Take the entries below and print, exactly, the stretch from the line containing "hstore hv, ?_⟩" through the line containing "have hstep : ∀", both included.
--
/-- The operand registers a command does not read are no part of what it does (R22). -/
theorem exec_of_agreesOnRead {i : Instr} {t : State} (h : AgreesOnRead i.op s x) (he : exec i s = .next t) :
    exec i { s with x := x } = .next { t with x := x } := by
  have hcheck := issueCheck_of_agreesOnRead i.alg h
  cases hc : issueCheck i.op i.alg s with
  | some c =>
    obtain rfl : reject c s = t := by simpa [exec_of_rejected hc] using he
    exact exec_of_rejected (hcheck.trans hc)
  | none =>
    obtain rfl : effectDone i s = t := by simpa [exec_eq_effectDone hc] using he
    have heffect := commandEffect_of_agreesOnRead (s := accept (encode i) s) i.alg h
    exact (exec_of_accepted (hcheck.trans hc)).trans (congrArg (fun u => Host.Outcome.next (complete u)) heffect)

end Sys2Proof.Machine
end

section
namespace Sys2Proof.Proofs

open Sys2Proof.Machine Sys2Proof.Statement

/-- Settles O33: a rejection changes STATUS only, and no effect reaches the operand registers or the model's own fields. -/
theorem commandsKeepTheOperands : Obligations.CommandsKeepTheOperands := by
  intro i s
  obtain ⟨c, -, he⟩ | ⟨hc, -⟩ := exec_cases i s
  · exact ⟨reject c s, he, rfl, rfl, rfl, rfl, rfl, rfl, rfl, rfl, rfl, .inl ⟨rfl, rfl⟩⟩
  · exact ⟨effectDone i s, exec_eq_effectDone hc, by simp⟩

/-- Settles O34: the changed register agrees with the old ones on all the command reads. -/
theorem unreadOperandsHaveNoEffect : Obligations.UnreadOperandsHaveNoEffect := by
  intro i s t k v hk he
  have hx : t.x = s.x := by
    obtain ⟨u, hu, hux, -⟩ := commandsKeepTheOperands i s
    rw [Host.Outcome.next.inj (he.symm.trans hu), hux]
  rw [exec_of_agreesOnRead (agreesOnRead_set hk s v) he, hx]

/-- Settles O37: with no command unread a store is the write of its bytes; with unread ones it is recorded all the same. -/
theorem hostMemoryAccesses : Obligations.HostMemoryAccesses := by
  intro addr n v s
  have hfits : ∀ k, addr + k ≤ 2 ^ 32 → regionWraps (addr, k) = false := fun k hk => by
    rw [Bool.eq_false_iff, Ne, regionWraps_iff]
    exact Nat.not_lt.2 hk
  have hstore : addr + v.length ≤ 2 ^ 32 → access (.memStore addr v) s = .next (storeOutside addr v s) := fun hv => by
    simp [access, memStore, hfits _ hv]
  refine ⟨fun hb hu hv => ?_, fun hb hu hn => ?_, fun hb hu hv => ?_, fun hb hv => ?_, fun hv => ?_, fun hn => ?_⟩
  · simp [hstore hv, storeOutside_of_unread_nil hu, hb]
  · simp [access, memLoad, hfits _ hn, hb, hu]
  · simp [hstore hv, storeOutside_of_unread_nil hu, hb]
  · refine ⟨storeOutside addr v s, hstore hv, ?_⟩
    rw [storeOutside_stores, if_pos hb]
    exact ⟨List.mem_cons_self, fun r hr => List.mem_append_right _ hr⟩
  · simp [access, memStore, (regionWraps_iff (addr, v.length)).2 hv]
  · simp [access, memLoad, (regionWraps_iff (addr, n)).2 hn]

/-- Settles O49: the access of the next step, at the offset's register. -/
theorem busyWindow : Obligations.BusyWindow := by
  intro s d off v rest hb hr hu ha
  obtain ⟨r, hreg⟩ := exists_windowReg ha hu
  have hstep : ∀ a, s.inbox = a :: rest → step s = access a { s with remaining := d, inbox := rest } := fun a hin => by
    rw [step_of_busy hb hr]
    exact nextAccess_cons hin
  refine ⟨fun hin => ?_, fun hin hoff => ?_, fun hin hoff => ?_⟩
  · rw [hstep _ hin]
    exact regWrite_of_busy hreg hb
  · have hread : windowRead r { s with remaining := d, inbox := rest } = 0 := windowRead_of_busy (mt (eq_status_iff hreg).1 hoff) hb
    rw [hstep _ hin, access, regRead_of_some hreg hread]
    simp [hoff]
  · have hread : windowRead r { s with remaining := d, inbox := rest } = statusWord s.status := by
      rw [(eq_status_iff hreg).2 hoff, windowRead_status]
    rw [hstep _ hin, access, regRead_of_some hreg hread]
    simp [hb]

/-- A legal word written to CMD, with duration 0, is performed in its step (R213, R215). -/
theorem step_of_command_written {s : State} {w : Word32} {i : Instr} {rest : List HostAccess} (hb : s.status.busy = false)
    (hin : s.inbox = .regWrite 0x00 w :: rest) (hl : s.latency.headD 0 = 0) (hd : decode w = some i) :
    ∃ t : State, exec i { s with inbox := rest, latency := s.latency.tail } = .next t ∧ step s = .next (noted i s t) := by
  obtain ⟨t, ht⟩ := exists_exec_eq_next i { s with inbox := rest, latency := s.latency.tail }
  refine ⟨t, ht, ?_⟩
  calc step s = regWrite 0x00 w { s with inbox := rest } := by rw [step_of_idle hb, nextAccess_cons hin]; rfl
    _ = issue w { s with inbox := rest } := regWrite_cmd hb
    _ = performNow i { s with inbox := rest, latency := s.latency.tail } := issue_of_decode hd hl
    _ = .next (noted i s t) := by rw [performNow_of_exec ht, noteUnread_eq_noted]; rfl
--
## SOLUTION TO THE PROBLEM
  · refine ⟨storeOutside addr v s, hstore hv, ?_⟩
    rw [storeOutside_stores, if_pos hb]
    exact ⟨List.mem_cons_self, fun r hr => List.mem_append_right _ hr⟩
  · simp [access, memStore, (regionWraps_iff (addr, v.length)).2 hv]
  · simp [access, memLoad, (regionWraps_iff (addr, n)).2 hn]

/-- Settles O49: the access of the next step, at the offset's register. -/
theorem busyWindow : Obligations.BusyWindow := by
  intro s d off v rest hb hr hu ha
  obtain ⟨r, hreg⟩ := exists_windowReg ha hu
  have hstep : ∀ a, s.inbox = a :: rest → step s = access a { s with remaining := d, inbox := rest } := fun a hin => by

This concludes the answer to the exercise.